Awesome! Who wants to help with the English?

Mar 28 2016

Walter Bright <newshound2 digitalmars.com> writes:

On 3/28/2016 5:07 PM, Walter Bright wrote:
 On 3/28/2016 3:35 PM, Jin wrote:
 On Monday, 28 March 2016 at 19:29:55 UTC, Walter Bright wrote:
 On 3/28/2016 6:10 AM, Jin wrote:
 My english is too bad to write articles, sorry :-(

 Baloney, your english is very good. Besides, I'm sure there will be many
 volunteers here to help you touch it up.

 I just wrote the article on russin: https://habrahabr.ru/post/280378/
 Translation to english:
 https://translate.google.com/translate?hl=ru&sl=ru&tl=en&u=https%3A%2F%2Fhabrahabr.ru%2Fpost%2F280378%2F

 Awesome! Who wants to help with the English?

I'll start with the first paragraph (I don't know any Russian):

Google:

Multitasking - this is what is implemented in Go of the good, though not 
perfect.  Nice syntax with a tart aftertaste, simple and powerful abstraction, 
bribe its elegance compared to other imperative languages.  And taste the best, 
so do not want to have to slide to mediocrity.  Therefore, if and switch to 
another language, it must be even more expressive and with no less sensible 
multitasking.

English:

Multitasking - Go's multitasking capabilities are good, though not perfect.  It 
has a nice syntax with a sweet aftertaste, simple and powerful abstraction, 
elegant compared to other imperative languages.  It exhibits good taste, so one 
does not wish to compromise into mediocrity.  Therefore, to switch to another 
language, it must be even more expressive and with no less sensible
multitasking.

Mar 28 2016

sigod <sigod.mail gmail.com> writes:

On Monday, 28 March 2016 at 22:35:12 UTC, Jin wrote:
 On Monday, 28 March 2016 at 19:29:55 UTC, Walter Bright wrote:
 On 3/28/2016 6:10 AM, Jin wrote:
 My english is too bad to write articles, sorry :-(

 Baloney, your english is very good. Besides, I'm sure there 
 will be many volunteers here to help you touch it up.

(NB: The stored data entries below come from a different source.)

-- ==== Sys2Proof/Laws/Wire.lean ====
section
/-! SUPPORT. The wire operations, and the peripheral's commands, where the environment lets them complete: the state each
leaves, written out (spec R131 to R141, R212 to R215). -/

namespace Sys2Proof.Machine

open Sys2Proof

theorem WireReady.free {s : State} (h : WireReady s) : (setResult .none s).line.free := h.2

/-- The state with a line and a result after a wire operation that touches nothing else. -/
def lineResult (l : Line) (r : Ret) (s : State) : State := setResult r (withLine l (setResult .none s))

@[simp] theorem lineResult_line (l : Line) (r : Ret) (s : State) : (lineResult l r s).line = l := rfl

variable {s : State}

theorem exec_setClock_ready (h : WireReady s) (v : Bool) :
    exec (.setClock v) s = .next (lineResult (s.line.ck s.cfg v) .ok s) := by
  simp only [exec, execSetClock]
  rw [onBackend_eq _ h.1, setClock_run v h.free]
  rfl

theorem exec_setData_ready (h : WireReady s) (v : Bool) :
    exec (.setData v) s = .next (lineResult (s.line.da s.cfg v) .ok s) := by
  simp only [exec, execSetData]
  rw [onBackend_eq _ h.1, setData_run v h.free]
  rfl

theorem exec_readData_ready (h : WireReady s) :
    exec .readData s = .next (lineResult (Line.move s.cfg s.line) (.okLevel (Line.move s.cfg s.line).sda) s) := by
  simp only [exec, execReadData]
  rw [onBackend_eq _ h.1, readData_run h.free]
  rfl

theorem exec_readClock_ready (h : WireReady s) :
    exec .readClock s =
      .next (lineResult (Line.move s.cfg s.line) (.okLevel ((Line.move s.cfg s.line).scl s.cfg)) s) := by
  simp only [exec, execReadClock]
  rw [onBackend_eq _ h.1, readClock_run h.free]
  rfl

theorem exec_start_ready (h : WireReady s) :
    exec .start s = .next (emit .start (setBus .midTransaction
      (lineResult ((s.line.da s.cfg false).ck s.cfg false) .ok s))) := by
  simp only [exec, execStart]
  rw [onBackend_eq _ h.1, wireStart_run h.free]
  rfl

theorem exec_rstart_ready (h : WireReady s) :
    exec .rstart s = .next (setBus .midTransaction (emit (restartSym s.eng.bus)
      (lineResult ((((s.line.da s.cfg true).ck s.cfg true).da s.cfg false).ck s.cfg false) .ok s))) := by
  simp only [exec, execRstart]
  rw [onBackend_eq _ h.1, wireRstart_run h.free]
  rfl

theorem exec_stop_ready (h : WireReady s) :
    exec .stop s = .next (emit .stop (setBus .idle
      (lineResult ((((s.line.ck s.cfg false).da s.cfg false).ck s.cfg true).da s.cfg true) .ok s))) := by
  simp only [exec, execStop]
  rw [onBackend_eq _ h.1, wireStop_run h.free]
  rfl

theorem exec_writeBit_ready (h : WireReady s) (b : Bool) :
    exec (.writeBit b) s = .next (lineResult (s.line.bit s.cfg b) .ok s) := by
  simp only [exec, execWriteBit]
  rw [onBackend_eq _ h.1, writeBit_run b h.free]
  rfl

theorem exec_readBit_ready (h : WireReady s) :
    exec .readBit s = .next (lineResult (s.line.readbit s.cfg) (.okLevel (s.line.sample s.cfg)) s) := by
  simp only [exec, execReadBit]
  rw [onBackend_eq _ h.1, readBit_run h.free]
  rfl

theorem exec_sendByte_ready (h : WireReady s) (b : Byte) :
    exec (.sendByte b) s = .next
      (emit (.tx b (!(s.line.bits s.cfg b 8).sample s.cfg)) (setAcked (!(s.line.bits s.cfg b 8).sample s.cfg)
        (setSlot .ack (setSr b (lineResult ((s.line.bits s.cfg b 8).readbit s.cfg)
          (.okLevel (!(s.line.bits s.cfg b 8).sample s.cfg)) s))))) := by
  simp only [exec, execSendByte]
  rw [onBackend_eq _ h.1, wireSendByte_run b h.free]
  simp only [finishWith, setResult_cfg, setResult_line]
  generalize s.line.bits s.cfg b 8 = l
  rfl

theorem exec_recvByte_ready (h : WireReady s) (ack : Bool) :
    exec (.recvByte ack) s = .next
      (emit (.rx (s.line.receive s.cfg 8 0).1 ack) (setSlot .ack (setSr (s.line.receive s.cfg 8 0).1
        (lineResult ((s.line.receive s.cfg 8 0).2.bit s.cfg (!ack)) (.okByte (s.line.receive s.cfg 8 0).1) s)))) := by
  simp only [exec, execRecvByte]
  rw [onBackend_eq _ h.1, wireRecvByte_run ack h.free]
  simp only [finishWith, setResult_cfg, setResult_line]
  generalize s.line.receive s.cfg 8 0 = r
  rfl

/-- The peripheral's answer ends the wait (R211). -/
theorem waitDone_answer {s : State} {latch : SrpAnswer → Srp → Srp} {a : SrpAnswer} {rest : List SrpAnswer}
    (hd : s.srp.done = false) (he : s.srp.env = a :: rest) :
    waitDone latch s = .done () { s with srp := latch a { s.srp with env := rest, done := false } } := by
  unfold waitDone
  rw [hd, he]
  rfl

/-- No answer ever comes (R315). -/
theorem waitDone_silent {s : State} {latch : SrpAnswer → Srp → Srp} (hd : s.srp.done = false) (he : s.srp.env = []) :
    waitDone latch s = hangOn .peripheralDone s := by
  unfold waitDone
  rw [hd, he]
  rfl

/-- The state a command's answer leaves: the wait over, the command recorded. -/
def answered (c : SrpCmd) (f : Srp → Srp) (rest : List SrpAnswer) (s : State) : State :=
  { s with srp := f { s.srp with cmds := s.srp.cmds ++ [c], env := rest, done := false } }

section
variable {s : State} {a : SrpAnswer} {rest : List SrpAnswer} (hb : s.cfg.backend = .peripheral)
  (hd : s.srp.done = false) (he : s.srp.env = a :: rest)
include hb hd he

theorem exec_pStart_answer :
    exec .pStart s = .next (setBus .midTransaction (emit (if s.srp.lctlOpen then .rstart else .start)
      (setArbLost a.arbLost (setResult .ok
        (answered .start (fun r => { r with arbLost := a.arbLost, lctlOpen := true, afterStart := true }) rest s))))) := by
  simp only [exec, execPStart]
  rw [onBackend_eq _ hb]
  obtain ⟨_, _, _, _, ⟨_, _, _, _, _, _, _, _, _, _, _⟩, _, _⟩ := s
  dsimp only at hd he
  subst hd he
  rfl

theorem exec_pWrite_answer (b : Byte) :
    exec (.pWrite b) s = .next (emit (.tx b (!a.rxAck)) (setAcked (!a.rxAck) (setArbLost (arbAfterByte a s.srp)
      (setResult (.okLevel (!a.rxAck)) (answered (.write b)
        (fun r => { r with
          data := b, arbLost := arbAfterByte a s.srp, rxAck := a.rxAck, afterStart := false }) rest s))))) := by
  simp only [exec, execPWrite]
  rw [onBackend_eq _ hb]
  obtain ⟨_, _, _, _, ⟨_, _, _, _, _, _, _, _, _, _, _⟩, _, _⟩ := s
  dsimp only at hd he
  subst hd he
  rfl

theorem exec_pRead_answer (ack : Bool) :
    exec (.pRead ack) s = .next (emit (.rx a.data ack) (setArbLost (arbAfterByte a s.srp)
      (setResult (.okByte a.data) (answered (.read ack)
        (fun r => { r with
          ackNext := ack, arbLost := arbAfterByte a s.srp, data := a.data, afterStart := false }) rest s)))) := by
  simp only [exec, execPRead]
  rw [onBackend_eq _ hb]
  obtain ⟨_, _, _, _, ⟨_, _, _, _, _, _, _, _, _, _, _⟩, _, _⟩ := s
  dsimp only at hd he
  subst hd he
  rfl

theorem exec_pStop_answer :
    exec .pStop s = .next (emit .stop (setBus .idle (setResult .ok
      (answered .stop (fun r => { r with lctlOpen := false }) rest s)))) := by
  simp only [exec, execPStop]
  rw [onBackend_eq _ hb]
  obtain ⟨_, _, _, _, ⟨_, _, _, _, _, _, _, _, _, _, _⟩, _, _⟩ := s
  dsimp only at hd he
  subst hd he
  rfl

end

/-- `CONFIGURE` on an unconfigured bus (R180). -/
theorem exec_configure_fresh {s : State} (m : Mode) (h : s.eng.configured = false)
    (ho : s.cfg.backend = .bitBang → OneController s) :
    exec (.configure m) s = .next (setResult .ok { configureTransport m s with
      eng := { (configureTransport m s).eng with mode := m, bus := .idle, configured := true, trace := [] } }) := by
  have hn : (decide (s.cfg.backend = .bitBang) && s.line.foreign) = false := by
    by_cases hb : s.cfg.backend = .bitBang
    · rw [ho hb, Bool.and_false]
    · simp [hb]
  simp only [exec, execConfigure, h, hn]
  rfl

/-! ## Lines that nothing outside moves -/

/-- `QuietLines` as a property of the lines. -/
def Line.quiet (cfg : Params) (l : Line) : Prop :=
  l.env = [] ∧ l.ext = Ext.released ∧ l.lines.getLast? = some (l.level cfg)

theorem Line.level_released (cfg : Params) {l : Line} (h : l.ext = Ext.released) :
    l.level cfg = ⟨l.sclOut, l.sdaOut⟩ := by
  unfold Line.level Line.scl Line.sda Line.released
  rw [h]
  cases l.drive <;> simp [Ext.released]

theorem Line.record_lines (cfg : Params) (l : Line) :
    (Line.record cfg l).lines =
      if l.lines.getLast? = some (l.level cfg) then l.lines else l.lines ++ [l.level cfg] := by
  unfold Line.record
  split <;> rfl

/-- A line driven to other levels and recorded stays quiet, and records them when they differ. -/
theorem Line.quiet_record {cfg : Params} {l m : Line} (h : l.quiet cfg) (he : m.env = []) (hx : m.ext = Ext.released)
    (hl : m.lines = l.lines) :
    (Line.record cfg m).quiet cfg ∧ (Line.record cfg m).lines =
      l.lines ++ (if l.sclOut = m.sclOut ∧ l.sdaOut = m.sdaOut then [] else [⟨m.sclOut, m.sdaOut⟩]) := by
  obtain ⟨h1, h2, h3⟩ := h
  have hlev := Line.level_released cfg hx
  rw [Line.level_released cfg h2] at h3
  have hlines : (Line.record cfg m).lines =
      l.lines ++ (if l.sclOut = m.sclOut ∧ l.sdaOut = m.sdaOut then [] else [⟨m.sclOut, m.sdaOut⟩]) := by
    rw [Line.record_lines, hlev, hl, h3]
    by_cases hs : l.sclOut = m.sclOut ∧ l.sdaOut = m.sdaOut
    · simp [hs]
    · simp [hs]
  refine ⟨⟨by simp [he], by simp [hx], ?_⟩, hlines⟩
  have hd := Line.record_drive cfg m
  rw [Line.level_released cfg (by simp [hx]), hlines, hd.1, hd.2]
  by_cases hs : l.sclOut = m.sclOut ∧ l.sdaOut = m.sdaOut
  · simp [hs, h3]
  · simp [hs]

theorem Line.quiet_da {cfg : Params} {l : Line} (h : l.quiet cfg) (v : Bool) :
    (l.da cfg v).quiet cfg ∧ (l.da cfg v).lines = l.lines ++ (if l.sdaOut = v then [] else [⟨l.sclOut, v⟩]) := by
  rw [Line.da, Line.move_still cfg h.1, Line.driveData]
  simpa using Line.quiet_record (m := { l with sdaOut := v }) h h.1 h.2.1 rfl

/-- With the script over a clock edge is the engine's write alone. -/
theorem Line.ck_still {cfg : Params} {l : Line} (h : l.env = []) (v : Bool) : l.ck cfg v = Line.driveClock cfg v l := by
  unfold Line.ck
  rw [Line.move_still cfg h, Line.move_still cfg (l := Line.driveClock cfg v l) (by simpa using h)]
  split <;> rfl

theorem Line.quiet_ck {cfg : Params} {l : Line} (h : l.quiet cfg) (v : Bool) :
    (l.ck cfg v).quiet cfg ∧ (l.ck cfg v).lines = l.lines ++ (if l.sclOut = v then [] else [⟨v, l.sdaOut⟩]) := by
  rw [Line.ck_still h.1, Line.driveClock]
  simpa using Line.quiet_record (m := { l with sclOut := v }) h h.1 h.2.1 rfl

/-- One bit on quiet lines with the clock low. -/
theorem Line.quiet_bit {cfg : Params} {l : Line} (h : l.quiet cfg) (v : Bool) (hc : l.sclOut = false) :
    (l.bit cfg v).quiet cfg ∧ (l.bit cfg v).lines =
      l.lines ++ ((if l.sdaOut = v then [] else [⟨false, v⟩]) ++ [⟨true, v⟩, ⟨false, v⟩]) := by
  obtain ⟨q1, e1⟩ := Line.quiet_da h v
  obtain ⟨q2, e2⟩ := Line.quiet_ck q1 true
  obtain ⟨q3, e3⟩ := Line.quiet_ck q2 false
  refine ⟨q3, ?_⟩
  show (((l.da cfg v).ck cfg true).ck cfg false).lines = _
  rw [e3, e2, e1]
  simp [hc]

/-! ## Lines whose script is over -/

/-- With its script over the outside's drive stands. -/
def Line.still (l m : Line) : Prop := m.env = [] ∧ m.ext = l.ext

theorem Line.still_da {cfg : Params} {l : Line} (h : l.env = []) (v : Bool) : l.still (l.da cfg v) := by
  rw [Line.da, Line.move_still cfg h]
  exact ⟨by simpa using h, by simp⟩

theorem Line.still_ck {cfg : Params} {l : Line} (h : l.env = []) (v : Bool) : l.still (l.ck cfg v) := by
  rw [Line.ck_still h]
  exact ⟨by simpa using h, by simp⟩

theorem Line.still_bit {cfg : Params} {l : Line} (h : l.env = []) (v : Bool) : l.still (l.bit cfg v) := by
  obtain ⟨a, b⟩ := Line.still_da (cfg := cfg) h v
  obtain ⟨c, d⟩ := Line.still_ck (cfg := cfg) a true
  obtain ⟨e, f⟩ := Line.still_ck (cfg := cfg) c false
  exact ⟨e, f.trans (d.trans b)⟩

theorem Line.top_still {cfg : Params} {l : Line} (h : l.env = []) : l.top cfg = (l.da cfg true).ck cfg true :=
  Line.move_still cfg (Line.still_ck (Line.still_da h true).1 true).1

theorem Line.readbit_still {cfg : Params} {l : Line} (h : l.env = []) : l.readbit cfg = l.bit cfg true := by
  rw [Line.readbit, Line.top_still h]
  rfl

theorem Line.sample_still {cfg : Params} {l : Line} (h : l.env = []) : l.sample cfg = l.ext.sda := by
  obtain ⟨a, b⟩ := Line.still_da (cfg := cfg) h true
  obtain ⟨-, d⟩ := Line.still_ck (cfg := cfg) a true
  unfold Line.sample
  rw [Line.top_still h, Line.sda, d, b]
  simp

theorem Line.still_bits {cfg : Params} {b : Byte} {n : Nat} {l : Line} (h : l.env = []) : l.still (l.bits cfg b n) := by
  induction n generalizing l with
  | zero => exact ⟨h, rfl⟩
  | succ n ih =>
    obtain ⟨a, c⟩ := Line.still_bit (cfg := cfg) h (b.getLsbD n)
    obtain ⟨d, e⟩ := ih a
    exact ⟨d, e.trans c⟩

end Sys2Proof.Machine
end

 I just wrote the article on russin: 
 https://habrahabr.ru/post/280378/
 Translation to english: 
 https://translate.google.com/translate?hl=ru&sl=ru&tl=en&u=https%3A%2F%2Fhabrahabr.ru%2Fpost%2F280378%2F

Create repository on GitHub. So, it will be easier for others to 
help with translation.

Mar 29 2016

Jacob Carlborg <doob me.com> writes:

On 2016-03-27 20:17, Jin wrote:
 DUB module: http://code.dlang.org/packages/jin-go
 GIT repo: https://github.com/nin-jin/go.d

 Function "go" starts coroutines (vibe.d tasks) in thread pool like in Go
 language:

It would be useful with a wiki page, or similar, that describes and 
compares different ways of doing concurrency in D, both built-in and 
third party libraries like this and vibe.d. Also compare against other 
languages like Go, Erlang, Scala and so on.

-- 
/Jacob Carlborg

Mar 28 2016

=?UTF-8?Q?Ali_=c3=87ehreli?= <acehreli yahoo.com> writes:

On 03/28/2016 03:49 AM, Jacob Carlborg wrote:
 On 2016-03-27 20:17, Jin wrote:
 DUB module: http://code.dlang.org/packages/jin-go
 GIT repo: https://github.com/nin-jin/go.d

 Function "go" starts coroutines (vibe.d tasks) in thread pool like in Go
 language:

 It would be useful with a wiki page, or similar, that describes and
 compares different ways of doing concurrency in D, both built-in and
 third party libraries like this and vibe.d. Also compare against other
 languages like Go, Erlang, Scala and so on.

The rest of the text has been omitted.